A **learning rate** is used to control how much influence the new model has.  
This helps prevent overfitting.

#### Step 6: Repeat the Process
Steps 2 to 5 are repeated multiple times.  
Each new model focuses on reducing the remaining errors left by the previous models.

#### Step 7: Final Prediction
The final model is a combination of all the weak learners.  
Predictions are made by summing the contributions from each model in the sequence.


### 3.Gradient Tape

Gradient Tape is a mechanism provided by TensorFlow to support automatic differentiation. It is implemented as a context manager using `tf.GradientTape()`. When computations are performed inside this context, TensorFlow records all operations involving tensors. This recording allows TensorFlow to later compute gradients with respect to selected variables.

The main idea behind Gradient Tape is simple: if TensorFlow knows how a value was computed, it can determine how that value changes when its inputs change. Gradient Tape keeps track of these dependencies by building a computational graph dynamically during execution.

Only tensors that are being watched by the tape are considered for gradient computation. By default, trainable variables are automatically watched, but other tensors can also be explicitly monitored. Once the forward computation is complete, gradients can be calculated by asking the tape to compute derivatives of an output with respect to the desired input variables.

Gradient Tape is especially useful because it allows developers to write normal Python code while still enabling backpropagation. This makes model development flexible and intuitive, particularly when experimenting with custom loss functions or training loops.

 

### 4.Gradient Descent

Gradient Descent is an optimization algorithm used to minimize a function, most commonly a loss function in machine learning. The goal of training a model is to find parameter values that produce the smallest possible loss, and gradient descent provides a systematic way to achieve this.

The key idea is based on the gradient, which represents the direction of the steepest increase of a function. To reduce the loss, parameters are updated in the opposite direction of the gradient. Each update moves the parameters slightly closer to the minimum of the loss function.
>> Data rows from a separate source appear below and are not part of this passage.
-- ==== Sys2Proof/Machine/State.lean ====
section
/-! DEFINITION. The state of a Gretre 9600 package as plain data: every register, queue, latch, memory, table and
engine that the manual gives the device, the reasons a step can stop, and the state after reset. The default of every
field is its value after reset. -/

namespace Sys2Proof.Machine

/-! ## Values -/

/-- A scalar-class value with its tag (R8, R128). -/
structure SVal where
  v : Dword := 0
  t : LTag := []
  deriving DecidableEq, Repr, Inhabited

/-- A vector-class value with its tag (R20, R128). -/
structure VVal where
  v : Vec := 0
  t : LTag := []
  deriving DecidableEq, Repr, Inhabited

/-- A predicate with its tag (R15, R20). -/
structure PVal where
  v : Bool := false
  t : LTag := []
  deriving DecidableEq, Repr, Inhabited

/-- A trap to be taken: cause, reason and TRAPVAL (R179). -/
structure Trap where
  cause  : BitVec 8
  reason : BitVec 8 := 0
  val    : Dword := 0
  /-- A memory integrity fault that a failed authentication raises, which is no poison (R100, R359). -/
  mac    : Bool := false
  deriving DecidableEq, Repr, Inhabited

/-- A trap that stopped both streams of a core and whose entry is still to come (R180). -/
structure Raised where
  half : Half := .x
  /-- None on a member of a follow-mode row that did not fault itself (R28). -/
  trap : Option Trap := none
  deriving DecidableEq, Repr, Inhabited

/-- A queue entry (R16, R128). -/
structure QEntry where
  /-- 512 bits wide, and else 64 (R128). -/
  wide   : Bool := false
  v      : Vec := 0
  t      : LTag := []
  /-- A poisoned entry, with the trap its consumer takes (R92). -/
  poison : Option Trap := none
  /-- The mesh cycle in which it landed (R16). -/
  since  : Nat := 0
  /-- Pushed by the group of a trick or barrier, which places what its popper does next after the release (R106). -/
  sync   : Bool := false
  deriving DecidableEq, Repr, Inhabited

/-- A queue between the halves (R16). -/
structure Queue where
  /-- Entries, head first. Reset: empty. -/
  ents  : List QEntry := []
  /-- Slot index of the head in the image (R181, Table 17). Reset 0. -/
  head  : Nat := 0
  /-- Mesh cycles of the pops whose room the other half cannot use yet (R16). Reset: none. -/
  pops  : List Nat := []
  deriving DecidableEq, Repr, Inhabited

/-- An issue slot of a group: a move, triggers included, or a hint (R126, R131). -/
inductive Slot where
  | move (g : BitVec 3) (n : Bool) (dst : Port) (imm : Bool) (low : BitVec 15)
  | hint (kind : BitVec 3) (pay : BitVec 24)
  deriving DecidableEq, Repr, Inhabited

/-- A return-stack entry (R170, Table 5). Offsets are byte offsets into the instruction store. -/
inductive RsEntry where
  /-- PCB and CNT, which a call ignores, keep what is written to them. -/
  | call (ret : BitVec 17) (pcb : BitVec 17 := 0) (cnt : BitVec 32 := 0)
  | loop (start stop : BitVec 17) (cnt : BitVec 32)
  deriving DecidableEq, Repr, Inhabited

/-- A code range of the instruction store, registered executable (R137, R169). -/
structure CodeSeg where
  lo : Nat := 0
  hi : Nat := 0
  /-- The privilege that it is registered at: 0 user, 1 supervisor, 2 firmware (R150). -/
  priv : Nat := 0
  deriving DecidableEq, Repr, Inhabited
This process is iterative. Starting from an initial set of parameters, gradients are computed, parameters are updated, and the loss is recalculated. Over many iterations, these small updates gradually improve the model’s performance.

Gradient descent relies heavily on automatic differentiation. Without accurate gradients, the optimization process would not know how to adjust parameters. Together, automatic differentiation and gradient descent form the foundation of training neural networks.

Different variations of gradient descent exist, such as batch gradient descent, stochastic gradient descent, and mini-batch gradient descent, but they all follow the same core principle of learning by moving in the direction that reduces error.


## Task for the Reader  
Using a deep learning framework of your choice (TensorFlow or PyTorch), perform the following tasks to understand tensors and their basic operations.

a) Create a scalar tensor, a 1-D tensor, and a 2-D tensor. Print each tensor along with its shape and rank.

b) Perform element-wise addition and element-wise multiplication on two tensors of the same shape.

c) Multiply a tensor by a scalar value and observe how the values change.

d) Access a specific element from a tensor using indexing and extract a sub-part of a tensor using slicing.

e) Reshape a tensor into a different shape and explain how reshaping affects the tensor without changing the total number of elements.